Quando o rei encontrou uma encruzilhada e, para nossa sorte, escolheu todos os caminhos.
Roberto Carlos é desses artistas que despertam discussões acaloradas. Para uns é o representante maior, ou mesmo até o pai, do que ficou conhecido como música brega. Para outros é um dos maiores autores e intérpretes da Música Popular Brasilera. E popular, parece, é a palavra chave para entender a rejeição de seu nome por parte da crítica.
Se existe algo do que Roberto pode ser acusado sem defesa é o fato de ser popular até hoje, com mais de cinquenta anos de carreira. De ídolo das matinês da Jovem Guarda ao cantor romântico que pedia o café da manhã para a amada. De negro gato ao homem de ar cansado em mais um especial de fim de ano transmitido em cadeia nacional.
Roberto arrasta milhões para a frente da tevê e para a plateia de seus shows. Para a maioria dessas pessoas, pouco importa o repertório. Aliás, imagina-se que a surpresa não é um elemento esperado em suas apresentações. Elas querem Roberto. O mesmo de sempre, com uma música nova ou duas, sobre baixinhas ou gordinhas, que são perdoadas pelo bem do espetáculo. Mas vale lembrar que nem sempre foi assim.
Houve um tempo em que Roberto buscava novos rumos para sua música. Se no início, quando emulava João Gilberto cantando bossa nova, não teve muito sucesso, encontrou no rock o veículo perfeito para seus primeiros sucessos. Mas, com o final dos anos de 1960 e a derrocada da Jovem Guarda, era preciso encontrar outra direção. Em 1971, ele conseguiu.
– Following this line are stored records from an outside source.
-- ==== Sys2Proof/Machine/Fetch.lean ====
section
/-! DEFINITION. Which strand may issue (R103, R462), the fetch of its next word (R106), and the placing of a word where the
next step fetches it. -/

namespace Sys2Proof.Machine

/-- What a fetch finds (R106): a word, an offset beyond the code buffer, or a page or granule that cannot be read. -/
inductive Fetched where
  | word (w : Word)
  | beyond
  | bad (x : Trap)
  deriving DecidableEq, Repr

/-- Fetching the word at an offset of the code buffer, as it stands at its home (R106, R284, R277, R503; log 107). -/
def State.fetch (s : State) (x : Nat) (pc : Word) : Fetched :=
  let c := (s.ctx x).code
  if c.length < pc.toNat + 8 then .beyond
  else if (s.buf c.id).secure && !(s.ctx x).secure then .bad ⟨0x02, 0x01, pc⟩
  else
    let off := c.base + pc.toNat
    match pageFault s c.id off with
    | some d => .bad ⟨0x03, d, BitVec.ofNat 64 off⟩
    | none =>
      if s.poisonAt c.id off then .bad ⟨0x06, 0x01, BitVec.ofNat 64 (off / 32 * 32)⟩
      else .word (BitVec.ofNat 64 (s.homeNat c.id off 8))

/-- The module runs: not dead, not fatal (R501, R504). -/
def State.alive (s : State) : Bool := !s.pkg.dead && s.pkg.fatal.isNone

/-- A strand that may issue (R102, R103, R198): its context runs, its core is resident, it has work and waits on nothing. -/
def State.canIssue (s : State) (k : Nat) : Bool :=
  let t := s.strand k
  s.alive && decide ((s.ctx (ctxOf k)).st = .running) && (s.lcore (lcOf k)).resident && !t.stopped
    && decide (t.wait = .none) && (if isHandler k then t.active else t.node.isSome)

/-- The strand that a logical core issues next (R103): a ready handler strand first, else the next ready task strand after the one
that issued last, in rotating order. -/
def State.chooseStrand (s : State) (c : Nat) : Option Nat :=
  let last := (s.lcore c).lastIssued
  ([4, (last + 1) % 4, (last + 2) % 4, (last + 3) % 4, last % 4].map fun n => mkStrand c n).find? s.canIssue
/-- The strand issues: the focus, and for a task strand the core's rotation, move to it. -/
def State.focus (s : State) (k : Nat) : State :=
  let s := { s with cur := k }
  if isHandler k then s else s.modLcore (lcOf k) fun l => { l with lastIssued := numOf k }

/-- Time-compare falls due (R121, R189): the reset value never matches. -/
def State.timeDue (s : State) (k : Nat) : Bool :=
  let t := s.strand k
  !t.inTrap && decide (t.timeCmp ≠ 0xFFFF_FFFF_FFFF_FFFF) && t.timeCmp.ule s.devTime

/-- A program placed from outside (log 16): context 0 runs with one logical core whose strand 0 holds a node, and a code
buffer whose first word is `w`. -/
def State.placeWord (s : State) (w : Word) : State :=
  let s := { s with agenda := [], cur := 0, apart := {}, pkg := { s.pkg with ready := true, dead := false, fatal := none } }
  let s := s.setBuf 1 { size := 65536, maxRights := 0x80, refCnt := 1, valid := true }
  let s := (s.takeFrame (lowestFree s.frames 0)).mapPage 1 0 false (lowestFree s.frames 0)
  let s := s.setHome 1 0 (leBytes 8 w.toNat)
  let s := s.setCtx 0 { st := .running, lcount := 1, code := Cap.make 1 0 0x80 65536 0, codeIdx := 1, bufIds := [(1, 0, false)] }
  let s := s.setTask 0 { st := .running, emitted := true, begun := true, parts := [⟨0, 1, 0, 0, 1⟩] }
  let s := s.setLcore 0 { die := 3, resident := true }
  s.setStrand 0 { node := some 0 }

end Sys2Proof.Machine
end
Chamado Roberto Carlos, como tantos outros do cantor, o trabalho é conhecido como “o de 71” ou “o de ‘Detalhes’”, e se tornou um dos maiores sucessos de toda sua carreira. Curiosamente, o que faz esse disco interessante não é o sucesso romântico, nem o rock ou a soul music. É a maneira como as diferentes influências se aproximam, como as faixas se costuram nos dois lados do vinil.
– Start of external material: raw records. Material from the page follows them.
-- Register writes (R2, R3, R482, R486, R487, R489).

/-- REGISTER_WRITE (R2): an 8-byte write that has no behaviour of its own sets the RW fields of its register. Writes that set or
clear EN or VALID of an admin register, a steering entry or a connection are events of their own. The reserved bits of an aperture entry
read 0 (log 105). -/
def execRegisterWrite (abut fn off : Nat) (value : Word) (s : State) : Out :=
  if endpointBad abut fn then .fault .noSuchUnit
  else if s.pkg.dead then .next s
  else
    let s := s.posted abut
    let j := off / 8
    if off < 0x1000 then .next s
    else if off < 0x1008 then
      .next (if s.admEn fn then s else { s with io := { s.io with adminBase := s.io.adminBase.set 0 fn (value &&& 0xFFFF_FFFF_FFFF_F000) } })
    else if off < 0x1010 then
      .next (if s.admEn fn || value.getLsbD 8 then s else { s with io := { s.io with adminSize := s.io.adminSize.set 0 fn (value.bits 3 0) } })
    else if off < 0x1018 then
      .next (if s.admEn fn then s else { s with io := { s.io with adminIndex := s.io.adminIndex.set 0 fn value } })
    else if 0x1100 ≤ off ∧ off < 0x1200 then
      let mask : Word := if j % 2 = 0 then 0xC000_00FF_FFFF_FFFF else 0xFFFF_FFFF_FF00_0000
      .next { s with io := { s.io with aperture := s.io.aperture.set 0 (fnKey abut fn * 32 + (j - 0x220)) (value &&& mask) } }
    else if 0x2000 ≤ off ∧ off < 0x2800 ∧ fn = 0 then
      let e := (j - 0x400) / 4
      let x := s.steerOf abut e
      if x.w0.getLsbD 63 then .next s
      else match (j - 0x400) % 4 with
        | 0 => .next (if value.getLsbD 63 then s else s.setSteer abut e { x with w0 := value &&& 0x7FFF_FFFF_F81F_0000 })
        | 1 => .next (s.setSteer abut e { x with w1 := value &&& 0x0000_FFFF_FFFF_FFFF })
        | 2 => .next (s.setSteer abut e { x with w2 := value &&& 0xFFFF_FFFF_FFFF_0000 })
        | _ => .next (s.setSteer abut e { x with w3 := value })
    else if 0x4000 ≤ off ∧ off < 0x6000 ∧ fn = 0 ∧ j % 2 = 0 then
      let e := (j - 0x800) / 2
      let st := s.connState e
      let put := { s with fab := { s.fab with conns := s.fab.conns.set 0 e (connFields value) } }
      .next (if st == 1 || st == 2 || st == 3 || value.getLsbD 63 then s else if st == 0 || !s.alive then put else put.setConn e 3)
    else if 0x8000 ≤ off ∧ off < 0x9000 then
      let v := (j - 0x1000) / 2
      let k := fnKey abut fn * 256 + v
      if j % 2 = 0 then .next { s with io := { s.io with msixAddr := s.io.msixAddr.set 0 k value } }
      else
        let s := { s with io := { s.io with msixData := s.io.msixData.set msixMasked k (value &&& 0x1_FFFF_FFFF) } }
        let p := fnKey abut fn * 4 + v / 64
        if !value.getLsbD 32 && (s.io.pba.get 0 p).getLsbD (v % 64) then
          let s := { s with io := { s.io with pba := s.io.pba.set 0 p (s.io.pba.get 0 p &&& ~~~(BitVec.ofNat 64 (2 ^ (v % 64)))) } }
          .next (s.msixOn abut fn v)
        else .next s
    else .next s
Vamos lá, sem ordem ou critério: “Como dois e dois” e “Debaixo dos caracóis dos seus cabelos” (a primeira de e a segunda para Caetano Veloso), “Detalhes”, “De tanto amor” e “Todos estão surdos” são clássicos absolutos do cancioneiro popular. “Você não sabe o que vai perder” (de Renato Barros) é outro grande momento. “Traumas” e “Amada Amante” têm seu público, mas essas duas trazem consigo o peso da direção que Roberto seguiria a partir dali, adotando o romantismo exacerbado em detrimento da espontaneidade. Durante o restante da década ainda veríamos algumas fagulhas criativas, mas nada que recriasse a energia desse álbum.
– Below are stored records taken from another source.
/-- R66, R184, R297, R420, R438, R442: a node every start of which has ended, with its storers finished, is DONE, once the write-backs
that its regions still owe are made, and the node its one plain edge names becomes READY when no other edge is left. R281: when that
edge transfers a buffer that no other node still to be dispatched names, GEN of the buffer increases, and the dependant's null entry has
its ID, the new GEN, and the rights, the length and the base of the source's capability. R288: the commit of a versioned child leaves
the bytes of its version at their homes and in the local stores, and its version empty. A launch none of whose tasks is left ends its
context, and its packet completes. -/
def Obligations.NodesCompleteAndLaunchesEnd : Prop :=
  ∀ (n u x : Nat) (p : List Word) (s r : State), s.alive = true →
    let k := s.task n
    let v := if k.spawned then s else s.closeRegions k.ctx k.graph k.node
    (s.complete n = true → k.versioned = false → (k.dl = true → s.now ≤ k.absDl) →
      (k.spawned = true → ∃ t, exec (.nodeCompletion n) s = .next t ∧ (t.task n).st = .done ∧ t.mem = v.mem) ∧
      (k.spawned = false → v.nout k.ctx k.graph k.node = 1 →
        let w := v.edgeWord k.ctx k.graph k.node 0
        w.bits 36 32 = 0 → w.getLsbD 39 = false →
        let waits := fun (i : Nat) => i ∈ s.tasksOf k.ctx ∧ (s.task i).graph = k.graph ∧ (s.task i).node = w.bits 63 48 ∧
          (s.task i).spawned = false ∧ (s.task i).st = .waiting
        waits u → (∀ i, waits i → i = u) →
        ∃ t, exec (.nodeCompletion n) s = .next t ∧ (t.task n).st = .done ∧ t.mem = v.mem ∧
          (t.task u).pending = (s.task u).pending - 1 ∧
          ((s.task u).pending = 1 → (t.task u).st = .ready ∧ (t.task u).readyAt = s.now)) ∧
      (k.spawned = false → v.nout k.ctx k.graph k.node = 1 →
        let w := v.edgeWord k.ctx k.graph k.node 0
        let dst := w.bits 63 48
        let cap := v.bufEntry k.ctx k.graph k.node (w.bits 47 44)
        let gb := v.graphBuf k.ctx k.graph
        let o := v.bufOff k.ctx k.graph dst (w.bits 43 40)
        w.bits 36 32 = 0 → w.getLsbD 39 = true → v.bufEntry k.ctx k.graph dst (w.bits 43 40) = 0 → o % 16 = 0 → v.atHand gb o →
        (∀ h m j, h < (v.ctx k.ctx).graphs.length → m < v.nnodes k.ctx h → v.bufEntry k.ctx h m j ≠ 0 →
          (v.bufEntry k.ctx h m j).id = cap.id → v.dispatched k.ctx h m = true) →
        ∃ t, exec (.nodeCompletion n) s = .next t ∧ (t.task n).st = .done ∧ (t.buf cap.id).gen = (v.buf cap.id).gen + 1 ∧
          t.fwNat gb o 16 =
            BitVec.toNat (Cap.make cap.id ((v.buf cap.id).gen + 1) (Cap.rights cap) (Cap.length cap) (Cap.base cap)))) ∧
    (s.complete n = true → k.versioned = true → k.spawned = true → (k.dl = true → s.now ≤ k.absDl) →
      let home := fun (e : Nat × Byte) => (e.1 / 2 ^ 40, e.1 % 2 ^ 40)
      (∀ e, e ∈ written k.ver.dev → (s.buf (home e).1).host = false ∧ pageRes (s.page (home e).1 (home e).2) = true) →
      (written k.ver.dev).Pairwise (fun d e => s.pa (home d).1 (home d).2 ≠ s.pa (home e).1 (home e).2) →
      (written k.ver.ls).Pairwise (fun d e => d.1 ≠ e.1) →
      ∃ t, exec (.nodeCompletion n) s = .next t ∧ (t.task n).st = .done ∧ (t.task n).ver = {} ∧
        (∀ e, e ∈ written k.ver.dev → t.homeByte (home e).1 (home e).2 = e.2) ∧
        ∀ e, e ∈ written k.ver.ls → (t.lcore (e.1 / lsSize)).ls.get 0 (e.1 % lsSize) = e.2) ∧
    (let q := (s.ctx x).launchQ
     let i := (s.ctx x).launchIdx
     s.launchOver x = true → s.packetReturns r q i p → pktOp p = 0x01 → (r.qrec q).dueStep i = 5 → r.launched q i = some x →
      let t := r.endLaunch x
      exec (.launchEnd x) s = .next (t.completePacket q i p (if r.launchFailed x then 1 else 0) 0 0).passTurns ∧ (t.ctx x).st = .absent ∧
      (∀ v, v ∈ r.tasksOf x → (t.task v).st = .free) ∧ (∀ c, ctxOfLc c = x → t.lcore c = {}) ∧
      ∀ j, ctxOf j = x → t.strand j = {})

-- Paging and packets.

/-- R51, R284, R286: a page that goes out is recorded whole and is no longer resident; a page that comes in has the bytes of its record;
a late write-back takes the dirty bytes of a line, and nothing else, to their homes. A page comes in where PAGESUSED is below PAGES
in every RCB that it counts against. The model's choices: a page counts against the context RCB and the RCBs of the chain of the task
whose access met it (log 58), and the L1, with its dirty bytes, is the one cache that is state (log 7). -/
def Obligations.PagesMoveToAndFromTheBackingStore : Prop :=
  ∀ (id page c line : Nat) (task : Option Nat) (s : State), s.alive = true →
    let e := s.page id (page * 65536)
    let b := s.buf id
    let rec_ := s.backing.get {} (pageKey id page)
    let f := s.newFrame.1
    (pageValid e = true → pageRes e = true → pagePinned e = false → (∀ k, s.cleanL1 k) → Memory.wf s.mem = true →
      ∃ t, exec (.pageOut id page) s = .next t ∧ pageValid (t.page id (page * 65536)) = true ∧
        pageRes (t.page id (page * 65536)) = false ∧ pageDirty (t.page id (page * 65536)) = pageDirty e ∧
        (t.buf id).resident = b.resident - 1 ∧
        ∀ i, i < 65536 → (t.backing.get {} (pageKey id page)).data.get 0 i = s.homeByte id (page * 65536 + i)) ∧
    (pageValid e = true → pageRes e = false → 0 < s.framesLeft →
      (b.driver = true ∨ ∀ r, r ∈ 0 :: s.asker id task →
        ((s.ctx b.context).rcb r 5).bits 31 0 < ((s.ctx b.context).rcb r 1).bits 31 0) →
      f < 2 ^ 23 → (∀ a, f * 65536 ≤ a → a < (f + 1) * 65536 → Tab.get 0 s.mem a = 0) → Memory.wf rec_.data = true →
      (∀ x, x ∈ rec_.data → x.1 < 65536) →
      ∃ t, exec (.pageIn id ⟨page, task⟩) s = .next t ∧ pageRes (t.page id (page * 65536)) = true ∧
        pageDirty (t.page id (page * 65536)) = pageDirty e ∧ (t.buf id).resident = b.resident + 1 ∧
        ∀ i, i < 65536 → t.homeByte id (page * 65536 + i) = rec_.data.get 0 i) ∧
    (∃ t, exec (.dirtyByteWriteBack c line) s = .next t ∧
      (∀ i x, i < 64 → (s.lcore c).l1.get none (line * 64 + i) = some ⟨x, true⟩ →
        t.homeByte ((line * 64 + i) / 2 ^ 40) ((line * 64 + i) % 2 ^ 40) = x ∧
        (t.lcore c).l1.get none (line * 64 + i) = some ⟨x, false⟩) ∧
      ∀ a, (∀ i, i < 64 → a ≠ s.pa ((line * 64 + i) / 2 ^ 40) ((line * 64 + i) % 2 ^ 40)) →
        Tab.get 0 t.mem a = Tab.get 0 s.mem a)

/-- R278 to R280, R426, R448, R450, R451, R456: what the packets of the queues do before they complete; a WAIT holds by
its COND: its word's bit full (of host memory, always), equal to v, at least v unsigned, or not v. The model's choices: BUF_ALLOC
takes physical pages for all pages at once, and SECURE is bit S of MAXRIGHTS (log 57); the address of a page map is a free value (log
93); what counts in REFCNT (log 52); and that the packets of a queue in ERROR have completed once CPTR is RPTR, which QUEUE_DESTROY waits
for (log 18). -/
def Obligations.PacketsActAndComplete : Prop :=
  ∀ (qid id fresh : Nat) (p : List Word) (s u st v : State), s.packetBegins u st qid p →
    let q := u.qrec qid
    let done := fun (i : Instr) (x : State) => exec i s = u.packetDone x qid p 0
    let n := QRec.ofWords (pkt p 4) (pkt p 5) (pkt p 6) (pkt p 7).toNat
    let size := (pkt p 4).toNat
    let host := (pkt p 5).getLsbD 0
    (pktOp p = 0x00 → zeroFrom p 4 = true → done (.packetNop qid) st) ∧
    (pktOp p = 0x03 → (pkt p 4).bits 23 0 = 0 → (pkt p 5).bits 2 0 = 0 → (pkt p 7).bits 60 0 = 0 →
      ((pkt p 7).bits 63 61 = 0 → st.refBad q 4 (pkt p 4) 5 (pkt p 5).toNat 8 rightW = none →
        done (.writeSignal qid) (st.fwSetWord (refId (pkt p 4)) (pkt p 5).toNat (pkt p 6).toNat)) ∧
      ((pkt p 7).bits 63 61 = 1 → st.refBad q 4 (pkt p 4) 5 (pkt p 5).toNat 8 (rightW ||| rightF) = none →
        done (.writeSignal qid) (st.fwFill (refId (pkt p 4)) (pkt p 5).toNat (pkt p 6).toNat))) ∧
    (pktOp p = 0x04 → (pkt p 4).bits 23 0 = 0 → (pkt p 5).bits 2 0 = 0 → (pkt p 7).bits 63 61 ≤ 3 → (pkt p 7).bits 60 32 = 0 →
      st.refBad (st.qrec qid) 4 (pkt p 4) 5 (pkt p 5).toNat 8 (if (pkt p 7).bits 63 61 = 0 then rightR ||| rightF else rightR) = none →
      let word := st.fwWord (refId (pkt p 4)) (pkt p 5).toNat
      (st.waitHolds p = true ↔
        ((pkt p 7).bits 63 61 = 0 ∧ ((st.buf (refId (pkt p 4))).host = true ∨ st.feAt (refId (pkt p 4)) (pkt p 5).toNat = true)) ∨
        ((pkt p 7).bits 63 61 = 1 ∧ word = pkt p 6) ∨ ((pkt p 7).bits 63 61 = 2 ∧ (pkt p 6).toNat ≤ word.toNat) ∨
        ((pkt p 7).bits 63 61 = 3 ∧ word ≠ pkt p 6)) ∧
      (st.waitHolds p = true → done (.wait qid) st) ∧
      (st.waitHolds p = false → st.waitOver (st.qrec qid) q.rptr p = false →
        exec (.wait qid) s = .next (st.modQrec qid fun x => x.setStep q.rptr 1).passTurns)) ∧
    (pktOp p = 0x20 → (pkt p 4).bits 11 0 = id → (pkt p 4).getLsbD 63 = true → (pkt p 4).bits 62 60 = 0 → n.admin = false →
      (pkt p 4).bits 43 12 = 0 → 17 ≤ id → (if n.dl then n.level = 0 else n.level ≤ 11) → 4 ≤ n.rsize → (pkt p 5).bits 23 0 = 0 →
      (pkt p 6).toNat % 4096 = 0 → (pkt p 7).bits 63 32 = 0 → ((u.started qid p).qrec id).valid = false → n.func = q.func →
      (n.secure = true → q.secure = true) → st.refBad q 5 (pkt p 5) 6 n.ringOff (80 * 2 ^ n.rsize) (rightR ||| rightW) = none →
      done (.queueCreate qid) (st.setQrec id n)) ∧
    (pktOp p = 0x21 → (pkt p 4).toNat = id → id < 4096 → 17 ≤ id → zeroFrom p 5 = true → st.ownQueue q id = true →
      (st.qrec id).drained = true → done (.queueDestroy qid) (st.dropQueue id)) ∧
    (pktOp p = 0x22 → (pkt p 4).toNat = id → id < 4096 → (pkt p 5).toNat < 2 ^ 32 → zeroFrom p 6 = true → st.ownQueue q id = true →
      done (.queueReset qid) (st.modQrec id fun x => { x with
        rptr := (pkt p 5).toNat, cptr := (pkt p 5).toNat, wptr := (pkt p 5).toNat, st := 0, errStat := 0, errIdx := 0,
        doneMask := 0, steps := 0, waits := [], owed := [] })) ∧
    (pktOp p = 0x23 → (pkt p 4).toNat = id → id < 4096 → (pkt p 5).bits 23 0 = 0 → zeroFrom p 7 = true → st.ownQueue q id = true →
      st.refBad q 5 (pkt p 5) 6 (pkt p 6).toNat 64 rightW = none →
      done (.queueQuery qid) (st.fwSet (refId (pkt p 5)) (pkt p 6).toNat ((st.recordWords id).flatMap (leBytes 8)))) ∧
    (pktOp p = 0x24 → (pkt p 5).bits 55 1 = 0 → size ≤ 2 ^ 39 → zeroFrom p 7 = true → (host = false → pkt p 6 = 0) →
      (if host then 8 ≤ size ∧ size % 8 = 0 else 65536 ≤ size ∧ size % 65536 = 0) → ((pkt p 5).getLsbD 58 = true → q.secure = true) →
      (host = false → size / 65536 ≤ st.framesLeft) → st.freshId = (some fresh, v) →
      let d := if host then (pkt p 6, v) else v.drawPmap
      let w := d.2.modBuf fresh fun b =>
        { gen := b.gen, maxRights := (pkt p 5).bits 63 56, size := size, refCnt := 1, context := q.func * 2048, driver := true,
          host := host, secure := (pkt p 5).getLsbD 58, valid := true, pmap := d.1 }
      exec (.bufAlloc qid) s = u.packetDone (if host then w else w.allocPages fresh false 0 (size / 65536)) qid p fresh) ∧
    (pktOp p = 0x25 → refId (pkt p 4) = id → (pkt p 4).bits 23 0 = 0 → zeroFrom p 5 = true → st.ownBuf q (pkt p 4) = true →
      (st.buf id).driver = true → done (.bufFree qid) ((st.modBuf id fun b => { b with driver := false }).dropRef id)) ∧
    (pktOp p = 0x26 → refId (pkt p 4) = id → (pkt p 4).bits 23 0 = 0 → zeroFrom p 5 = true → st.ownBuf q (pkt p 4) = true →
      done (.bufRevoke qid) (st.bumpGen id)) ∧
    (pktOp p = 0x27 → (pkt p 4).toNat ≤ 48 → zeroFrom p 5 = true →
      done (.setDlshare qid) { st with ks := { st.ks with dlShare := (pkt p 4).toNat } })

/-- R448, R451, R452, R454, R455, R460: the completion entry of a packet without a signal, and CPTR, which passes completed packets in
order; the value and the full/empty bit that a signal leaves, and its message. That a message goes out through both Abutments, and is
kept back by a mask bit of the PCI Express layout, is the model's choice (log 17, PRESUMED). -/
def Obligations.CompletionsWriteTheirEntries : Prop :=
  ∀ (qid i status detail value : Nat) (p : List Word) (s : State), i < 2 ^ 32 → status < 256 → sigBad p = false →
    let q := s.qrec qid
    let o := q.entryOff q.cqptr
    let id := refId (pkt p 1)
    let off := (pkt p 2).toNat
    let d := idxDist i q.cptr
    let t := s.completePacket qid i p status detail value
    let g := s.signal q p
    (sigMode p = 0 → s.fwOk q.func q.secure q.ringId q.ringGen o 16 rightW = true → q.ringOff % 16 = 0 → s.atHand q.ringId o →
      t.fwNat q.ringId o 8 = i * 2 ^ 32 + (pkt p 0).bits 31 0 ∧
      (∃ n, n < 2 ^ 24 ∧ t.fwNat q.ringId (o + 8) 8 = status * 2 ^ 56 + n * 2 ^ 32 + value % 2 ^ 32 ∧
        (status = 0x11 → n % 256 = detail % 256) ∧ (status = 0 → pktOp p = 0x02 → n = detail % 2 ^ 24)) ∧
      (t.qrec qid).cqptr = (q.cqptr + 1) % 2 ^ 32 ∧
      (d = 0 → q.doneMask = 0 → (t.qrec qid).cptr = (q.cptr + 1) % 2 ^ 32 ∧ (t.qrec qid).doneMask = 0) ∧
      (0 < d → d < 8 → q.doneMask.getLsbD 0 = false → (t.qrec qid).cptr = q.cptr ∧
        (t.qrec qid).doneMask = q.doneMask ||| BitVec.ofNat 8 (2 ^ d))) ∧
    (s.atHand id off →
      (sigMode p = 0 → g = s) ∧
      (sigMode p = 1 → g.fwNat id off 8 = (pkt p 3).toNat) ∧
      (sigMode p = 2 → g.fwNat id off 8 = (pkt p 3).toNat ∧ ((s.buf id).host = false → g.feAt id off = true)) ∧
      (sigMode p = 3 → g.fwNat id off 8 = (s.fwNat id off 8 + 2 ^ 64 - 1) % 2 ^ 64) ∧
      (sigMode p = 4 → g.fwNat id off 8 = (pkt p 3).toNat ∧ ((s.buf id).host = false → g.feAt id off = true) ∧
        let vec := (pkt p 0).bits 39 32
        ((∀ a, a = 1 ∨ a = 2 → (s.io.msixData.get msixMasked (fnKey a q.func * 256 + vec)).getLsbD 32 = false) →
          g.ks.msix = s.ks.msix ++ [(fnKey 1 q.func, vec), (fnKey 2 q.func, vec)])))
Ali encontramos um artista aceitando riscos, dialogando com referências contemporâneas e conseguindo, apesar de maneirismos do momento, tornar-se atemporal. Essa qualidade é observada pelo simples fato do ouvinte, hoje ser capaz de ignorar alguns timbres de qualidade duvidosa vindos de “novidades tecnológicas”. Ou pela constatação de que nenhuma regravação superou, ou mesmo chegou perto, de sua gravação original. Nem mesmo as do próprio cantor.
Outro dia, em uma loja de departamento, vi a emblemática capa desse disco (um desenho simples do artista sobre um fundo branco) em uma prateleira. Não resisti e acabei comprando um. Em casa, o desgosto de descobrir uma edição absurdamente mal acabada, sem nem ao menos a ficha técnica. O som, aparentemente, foi apenas transferido para o formato CD, sem nova masterização. Pensei cá com meus botões: será que um trabalho desses não merecia um tratamento adequado? Será que o público desse artista não merecia um tratamento adequado? No final, ficou a impressão que a edição é quase uma justificativa ou convite para o enterro da indústria fonográfica no país. E para o florescimento do download.